I want to kill him. Something vicious and frightened rises up in me and makes the corners of my lips rise in a snarl. I brace myself for another tug of the leash around my animal shaped neck, but instead Tarkan gets down on one knee beside me and puts his fanged mouth close to my ear.
“I know,” he whispers. “I’d like to just rip his face off and use it as a dipping cup too, but we have to find out what’s going on here, and we can’t do that if we lose our disguises.”
I have never had any reason to trust anyone, but I do trust Tarkan.

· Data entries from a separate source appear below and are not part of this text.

-- ==== Sys2Proof/WellFormed.lean ====
section
/-! DEFINITION. Well-formed commands: operands within the ranges the spec gives what they name. A request may carry any field its header holds
(R457): what is out of range there is refused by the module. -/
namespace Sys2Proof

/-- A request whose fields fit the header and whose session exists (R454, R457). -/
def VtpMeta.ok (m : VtpMeta) : Bool := m.session < 4 && m.tid < 4294967296 && m.version < 256 && m.typ < 256

/-- A CALL whose DEADLINE fits its field (R458) and whose arguments fit a message. -/
def CallMeta.ok (m : CallMeta) (args : List Byte) : Bool := m.vtp.ok && args.length ≤ 1380

/-- The words of a WRITE: 1 to 348 (R458). -/
def wordsOk (n : Nat) : Bool := 1 ≤ n && n ≤ 348

/-- A radio frame: a port (R195), a PSDU of at most 2,047 octets and header fields of their widths. -/
def RxFrame.ok (f : RxFrame) : Bool := f.port < 4 && f.psdu < 2048 && f.fcf < 65536 && f.destPan < 65536 && f.counter < 4294967296

/-- Samples of the 40 metering channels (R369). -/
def samplesOk (l : List (List (Int × Int))) : Bool := l.length ≤ 40

/-- A clock source of the module (R14). -/
def ClockSrc.ok : ClockSrc → Bool
  | .serdes p => p < 2
  | _ => true

/-- Entries of the NAT (R220). -/
def natSize : Nat := 4096

/-- Shared slots of the beacon and group keys (R268). -/
def sharedSlots : Nat := 10

/-- A shared resource that exists (R57, R220). -/
def Resource.has (k : Resource) (i : Nat) : Bool :=
  match k with
  | .natEntry => i < natSize
  | .keySlot => i < 3 * natSize + 64
  | .frameBuffer => true

/-- A unit of work whose fields fit. -/
def Work.ok : Work → Bool
  | .frame f => f.ok
  | .request q => q.session < 4

/-- What arrives at a port: the SMD-S number of a preemptable frame and its frag_count are below 4 (R316). -/
def EthRx.ok : EthRx → Bool
  | .mStart smd _ _ _ => smd < 4
  | .mCont smd frag _ _ _ => smd < 4 && frag < 4
  | _ => true

/-- Lantern channels (R130). -/
def chanCount : Nat := 256

/-- Metering channels (R369). -/
def mtrChans : Nat := 40

/-- Operands within their ranges. -/
def Instr.wellFormed : Instr → Bool
  | .strokeBoundary samples _ => samplesOk samples
  | .drive => true
  | .finish hits word temps _ =>
    (hits.all fun h => h.bad.all (· < 304) && h.word < (if h.beat then 16 else 262144) && h.stage.all fun x => x.1 < 8 && x.2 < 1024) && word.bad.all (· < 304) && temps.length ≤ 4
  | .slotStart port => port < 4
  | .stepDone _ _ => true
  | .stationResetStart => true
  | .stationReady _ => true
  | .pllLockLoss source => source.ok
  | .pllLockRegained source => source.ok
  | .tcxoFailure => true
  | .fabricTmo _ => true
  | .resourceTmo work kind index => work.ok && kind.has index
  | .ledgerFail _ => true
  | .flashTmo _ => true
  | .powerOnReset _ _ _ _ => true
  | .timeInit => true
  | .firstStroke => true
  | .bankNotValid _ _ _ _ => true
  | .bankFault _ => true
  | .resetN => true
  | .brownout => true
  | .watchdog => true
  | .steadyTmo => true
  | .steady => true
  | .rigMigrationWrite => true
  | .specialTrimEnable index => index < 16
  | .srvEnRise => true
  | .srvEnFall => true
  | .wakeCmp => true
  | .pfiTrip => true
  | .pfModeEnd => true
  | .vbatApplied => true
  | .oscillatorStop => true
  | .vbatLow => true
  | .lgtCmdIssue req slot _ rest => req.ok && slot < 32 && wordsOk (rest.length + 1)
  | .lgtCmdCancel req slot => req.ok && slot < 32
  | .lgtForce req _ => req.ok
  | .tempStale chan => chan < chanCount
  | .hoursSave => true
  | .scheduleStepWrite req program step part words => req.ok && program < 32 && step < 24 && part < 3 && wordsOk words.length
  | .mreqIssue req slot mode rest => req.ok && slot < 8 && mode < 8 && wordsOk (rest.length + 1)
  | .mreqCancel req slot => req.ok && slot < 8
  | .handoffRepeat nbr _ => nbr < 8
  | .handoffAck head counter body tag => (head ++ counter ++ body ++ tag).length < 1500
  | .handoffUnconfirmed nbr _ => nbr < 8
  | .handoffReceive data => data.length < 1500
  | .trxTmo port => port < 4
  | .transceiverResetDone port => port < 4
  | .portInitRetry port => port < 4
  | .rxWindowClose node => node < natSize
  | .ackTxgo port => port < 4
  | .lanternReport frame body => frame.ok && body.codes.length ≤ 4
  | .detectorEvent frame payload => frame.ok && payload.length = 6
  | .sensorHeartbeat frame flags batt _ => frame.ok && flags < 256 && batt < 65536
  | .enrolmentRequest frame => frame.ok
  | .rejoinRequest frame recCrc => frame.ok && recCrc < 4294967296
  | .binningRecordPart frame part data => frame.ok && part < 256 && data.length < 2048
  | .unlistedMtype frame mtype => frame.ok && mtype < 256
  | .enhancedAckReceive port _ psdu head _ _ => ({ toRxHead := head, port := port, psdu := psdu } : RxFrame).ok
  | .recordUploadTimeout node => node < natSize
  | .downlinkUnconfirmed node => node < natSize
  | .lightOutcomeTimeout chan => chan < chanCount
  | .dutyBinRoll => true
  | .natFind req => req.ok
  | .natCmdClear req node => req.ok && node < 4096
  | .natCmdEvict req node => req.ok && node < 4096
  | .linkKeyAge node => node < natSize
  | .beaconKeyAge => true
  | .keySwitch slot => slot < sharedSlots
  | .oldKeyErase slot => slot < sharedSlots
  | .rekeyLink req node => req.ok && node < 4096
  | .renewGroupKey req port => req.ok && port < 4
  | .renewBeaconKey req => req.ok
  | .forgetLink req node => req.ok && node < 4096
  | .eraseDeviceKey req node => req.ok && node < 4096
  | .linkChange port _ _ _ _ => port < 2
  | .mdioPoll links => links.length ≤ 2
  | .mdioTmo port _ => port < 2
  | .mdioCmd req _ data => req.ok && data < 65536
  | .ethFrameReceive port rx => port < 2 && rx.ok
  | .ethTransmit port => port < 2
  | .verifyTimeout port => port < 2
  | .wakeFrame port _ _ => port < 2
  | .timeRead req words => req.ok && 1 ≤ words && words ≤ 3
  | .announceReceive msg => msg.port < 2
  | .announceReceiptTimeout => true
  | .syncReceive src _ _ _ => src.port < 2
  | .followUpReceive src _ _ => src.port < 2
  | .delayRespReceive src _ _ => src.port < 2
  | .delayReqSend => true
  | .pdelayReqSend port => port < 2
  | .pdelayReqReceive src => src.port < 2
  | .pdelayRespReceive src _ _ => src.port < 2
  | .headEndStep req _ rest => req.ok && wordsOk (rest.length + 1)
  | .timeSave => true
  | .compareArm req unit_ _ rest => req.ok && unit_ < 8 && wordsOk (rest.length + 1)
  | .compareDisarm req unit_ _ => req.ok && unit_ < 8
  | .compareEdge unit_ => unit_ < 8
  | .pulseEnd unit_ => unit_ < 8
  | .captureEdge unit_ _ _ taps => unit_ < 8 && taps < 8
  | .secondEnd => true
  | .rtcSnap req _ => req.ok
  | .rtcSecRead req words => req.ok && 1 ≤ words && words ≤ 348
  | .stagingWrite req field words => req.ok && field < 8 && wordsOk words.length
  | .rtcCommit req _ => req.ok
  | .commitApply => true
  | .compensationWindow temp => -32768 ≤ temp && temp < 32768
  | .agingUpdate => true
  | .calendarCheck => true
  | .sensorStale sensor => sensor < 4
  | .channelStuck chan => chan < mtrChans
  | .channelOverload chan => chan < mtrChans
  | .channelFaultPersist chan => chan < mtrChans
  | .channelFaultClear chan _ => chan < mtrChans
  | .rmsWindowEnd us samples => 1 ≤ us && samplesOk samples
  | .fixedWindowFallback => true
  | .otherWrite req feeder words => req.ok && feeder < 8 && wordsOk words.length
  | .evqCommit queue words => queue < 8 && 1 ≤ words.length && words.length ≤ 16
  | .evqRewind queue words => queue < 8 && words ≤ 16
  | .reportResend queue seq => queue < 8 && seq < 4294967296
  | .reportEnable req resend => req.ok && resend < 65536
  | .reportAck req queue ack => req.ok && queue < 8 && ack < 4294967296
  | .updPowerGate => true
  | .easyDayTrigger => true
  | .sleepRequest req wake => req.ok && wordsOk (wake.length + 1)
  | .easySavesDone => true
  | .sleepGraceExpiry => true
  | .easyFinalCheck _ => true
  | .wakeStepReady _ => true
  | .wakeStepTimeout => true
  | .wakeRetry => true
  | .easyUnlock req _ => req.ok
  | .xferOpen req kind slot rest => req.ok && kind < 8 && slot < 2 && wordsOk (rest.length + 1)
  | .xferAbort req => req.ok
  | .xferTimeout => true
  | .blockCommit req index => req.ok && index < 4096
  | .blockWriteDone _ => true
  | .imageApply call args _ => call.ok args
  | .imageBuildComplete => true
  | .microcodeStationPass => true
  | .rigApply call args _ => call.ok args
  | .calibrationLoad req _ args => (CallMeta.mk req none).ok args
  | .calibrationArchiveWrite => true
  | .lanternFirmwareDistribution req _ args => (CallMeta.mk req none).ok args
  | .distributionOutcomeTimeout node => node < natSize
  | .keyImport call args secrets => call.ok args && secrets.all fun x => x.z.length = 32
  | .anchor req _ args _ => (CallMeta.mk req none).ok args
  | .clientHello port _ _ _ _ => port < 2
  | .handshakeTimeout port _ => port < 2
  | .sessionClose session => session < 4
  | .sessionIdleTimeout session => session < 4
  | .read req station offset length => req.ok && station < 256 && offset < 4294967296 && length < 65536
  | .write req station offset words phy => req.ok && station < 256 && offset < 4294967296 && words.length < 16384 && phy < 65536
  | .poll req handle => req.ok && handle < 4294967296
  | .cancel req handle => req.ok && handle < 4294967296
  | .stationResetCall call args => call.ok args
  | .moduleResetCall call args => call.ok args
  | .moduleReset => true
  | .lanternEnrolment call args => call.ok args
  | .commissioningScan call args => call.ok args
  | .scanEnd => true
  | .nodeSend call args => call.ok args
  | .nodeSendTimeout handle => handle < 8
  | .profileExport call args => call.ok args
  | .captureExport call args => call.ok args
  | .callRecordFree handle => handle < 8
  | .callTaken req handle taken => req.ok && handle < 8 && taken < 4294967296
  | .srvBaud req rate => req.ok && rate < 4294967296
  | .baudRevert => true
  | .rxFrameAborted frame => frame.ok
  | .serviceFrameDropped => true
  | .handshakeEnd port _ _ _ _ _ => port < 2
  | .expressCreditAboveZero port => port < 2

end Sys2Proof
end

I take a deep breath and I force myself to calm down. I can’t always fight. In fact, I can almost never fight. Maybe I should stop trying. Maybe I should just be a good girl and n
ot tug on my leash and let him take care of everything. The very idea of that makes bile rise in my throat and the mastiff suit makes a yakking sound which draws all eyes to me.
“UNFORTUNATELY, THE GARDENS ARE A BIO-SECURE ZONE, SO YOU’LL NEED TO KENNEL THEM,” Roi beams uncomfortably.
“We never go anywhere without our girls,” Reaper says. “They’re no dirtier than we are. We bath them more than we bathe ourselves.”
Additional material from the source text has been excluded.